Hinduja Group set to bid for Jet Airways this week
Jet Airways' may have a saviour after all, and a deep pocketed one at that. The buzz is that the Hinduja Group is finally set to bid for the grounded airline this week, having got the approval of its key stakeholders, including founder Naresh Goyal and Etihad. While the Goyal family owns 51 per cent of the airline, but has pledged 31.2% with lenders, the Gulf carrier is Jet's second largest shareholder, with a 24 per cent stake.
Days after India-born industrialist brothers, Srichand and GP Hinduja, reclaimed the title of Britain's wealthiest with fortunes of 22 billion pounds to their name, Etihad and Jet Airways' lenders approached the Group to invest in the debt-ridden airline. Sources in the know told The Economic Times that the Hinduja Group has engaged investment bankers led by SBI Capital Markets for due diligence, which will commence soon. The conglomerate will gauge the level of support from the government and bankers for a revival plan before making its final move.
Significantly, the Group has been interested in the aviation space for a while now. In 2001, it had bid for Air India, when the government had put up 40% of the carrier for sale in its maiden attempt at privatisation. It was reportedly the only bidder apart from a consortium of Tata Sons and Singapore Airlines to show interest in the Maharajah.
The government had simultaneously put up 26% of Indian Airlines for sale, and the Hindujas had shown interest along with Videocon International. The stake sales were eventually scrapped but the Group had reportedly been disqualified from the bidding process due to the brothers' alleged involvement in the Bofors scam. Before that, it had tied up with Lufthansa AirCargo for services between Sharjah and India from 1997 to 2000. There's another factor that may influence the Hindujas' interest in Jet Airways - the brothers have stuck to a majority stake in the companies they acquire.
However, the Hinduja Group will have to move quickly keeping Jet Airways' eroding value in mind. To begin with, there's the recent top level exodus at the grounded airline, including CEO Vinay Dube, apart from its pilots being poached by other airlines. Sources told the daily that at least 30 Jet Airways' commanders flying long-haul, wide-bodied aircraft have applied to Turkish, Korean Air, Qatar Airways and Rwanda Air for jobs, while IndiGo has already hired over 30 pilots who previously flew the carrier's Boeing 737s.

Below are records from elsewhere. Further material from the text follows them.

-- ==== Sys2Proof/Machine/State.lean ====
section
/-!
DEFINITION. The state of the part as plain data: everything spec/ gives it (INVENTORY.md lists each piece with its rule),
its reset value, and the reasons a step can stop.
-/
namespace Sys2Proof.Machine

/-! ### Operands and traps -/

/-- A 32-bit register word of a warp: v and o words belong to a lane, g words to the warp (02 R59). -/
inductive RegName where
  | v (n : Nat)
  | o (n : Nat)
  | g (n : Nat)
deriving DecidableEq, Repr

/-- The access paths of the in-flight counters (08 R182). -/
inductive Path where
  | G | S | C | X | T | Q
deriving DecidableEq, Repr

/-- A trap on its way: cause fields (02 R68), the lanes it names (none: the execution mask rule of 19 R423), the fault
address of every lane, and the values of the frame. -/
structure Trap where
  cause : Nat
  sub : Nat := 0
  pos : Nat := 0
  /-- SMASK or TMASK where the cause's rule names lanes. -/
  lanes : Option Word := none
  /-- The fault address of a lane (SVA). -/
  va : List (Nat × DWord) := []
  write : Bool := false
  fetch : Bool := false
  /-- TINFO and SINFO[15:0]. -/
  info : Nat := 0
  /-- TDEST and SDEST. -/
  dest : Word := 0x1FF
  /-- The lanes stand with U = 1 too: those of causes 0x0D, 0x0E and 0x13 (14 R321) and of a held fault (08 R193). -/
  exact : Bool := false
deriving DecidableEq, Repr

/-- A fault met after its operation was counted, held for the warp (08 R193, 12 R279, 13 R310). -/
structure HeldFault where
  cause : Nat
  sub : Nat
  addr : DWord
  /-- It has been delivered; what held it goes on at the SRET of its handler. -/
  given : Bool := false
deriving DecidableEq, Repr

/-! ### Splits -/

/-- A loop-control register that holds a loop (07 R157). -/
structure Loop where
  pipelined : Bool
  start : DWord
  stop : DWord
  count : Word
  started : Word
  exitmask : Word
  depth : Nat
  stages : Nat
  stagemask : BitVec 8
  win : Nat
  rb : Nat
deriving DecidableEq, Repr

/-- A split's frame: call depth, return stack (deepest level first, at most 8), loop levels lc0 first (06 R134). -/
structure Frame where
  depth : Nat
  rstack : List DWord
  loops : List Loop
  /-- How many of the deepest return addresses were read back from the spill area, where software may have changed them. -/
  soft : Nat := 0
deriving DecidableEq, Repr

/-- The four latches of a split: key 32 k + lane, and the valid bits (03 R85). -/
structure Latches where
  data : Store 64
  valid : BitVec 4
deriving DecidableEq, Repr

/-- A destination word still to be written: which word of which lane's result, into which register (03 R95). -/
structure DstWord where
  lane : Nat
  word : Nat
  reg : RegName
  /-- A later instruction of the split has written the register in another lane at its issue: while the latency of that write lasts, a
  reader does not wait for this result (R94). -/
  passed : Bool := false
deriving DecidableEq, Repr

/-- What a trap saves with the split (14 R328, 19 R423). -/
structure Saved where
  latches : Latches
  loops : List Loop
  /-- STATUS.PEND (07 R164). -/
  pend : Bool
  /-- The operand file of the split's lanes, its poison marks, and the results still due to it: operation and destination
  (03 R84, R96, 09 R216). -/
  ofile : Store 32
  omarks : Tab Nat
  odue : List (Nat × DstWord)
  level : Nat
deriving DecidableEq, Repr

/-- The user trap frame (14 R324, R325). -/
structure UserFrame where
  tcause : Word
  tpc : DWord
  tnpc : DWord
  tmask : Word
  tact : Word
  tdest : Word
  tinfo : Word
  /-- TNPC is the successor of the trapping instruction as the part computed it, not a value that software wrote (02 R52). -/
  tnpcSeq : Bool
  /-- The rotation (RB, WIN) under which the trapping instruction wrote, WIN 0 for none. -/
  rb : Nat
  win : Nat
  /-- The trapping instruction was direct-class (R332). -/
  direct : Bool
  saved : Option Saved
deriving DecidableEq, Repr

/-- The supervisor frame (19 R422, R423). -/
structure SupFrame where
  scause : Word
  spc : DWord
  snpc : DWord
  smask : Word
  sact : Word
  sdest : Word
  sva : Store 64
  sinfo : Word
  held : Word
  /-- The cause the trap was taken for, which a write of SCAUSE does not change (02 R68). -/
  cause : Nat
  /-- SPC is an address that sequential flow reached; SNPC is the successor that the part computed (02 R52). -/
  spcSeq : Bool
  snpcSeq : Bool
  /-- The operation whose held fault the handler was entered for (08 R193). -/
  heldOp : Option Nat
  saved : Option Saved
deriving DecidableEq, Repr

Furthermore, the civil aviation ministry has decided to carve up Jet Airways' foreign flying rights and hand them over to other domestic carriers on a temporary basis in an attempt to increase capacity to meet peak season traffic and rationalise spiralling airfares. As per the allocation formula worked out by the government, the grounded airline's slots would be allotted to airlines ranked in terms of available seat kilometres, after giving Air India first claim. But the likes of SpiceJet, Vistara and GoAir have alleged that the formula gives market leader IndiGo an unfair monopoly-like advantage. The ministry is currently looking into this matter.
Last but not the least, reviving Jet Airways won't be easy. Experts say that apart from any new investor having to wade through several levels of due diligence in the absence of recent audited financial results, the airline will need up to Rs 20,000 crore over the next three years to fly again. Hence, even if the Hindujas' interest in the airline pans out, the SBI-led consortium of 26 lenders is reportedly looking at a sizeable haircut - initial calculations peg Jet Airways' dues at Rs 12,000 crore.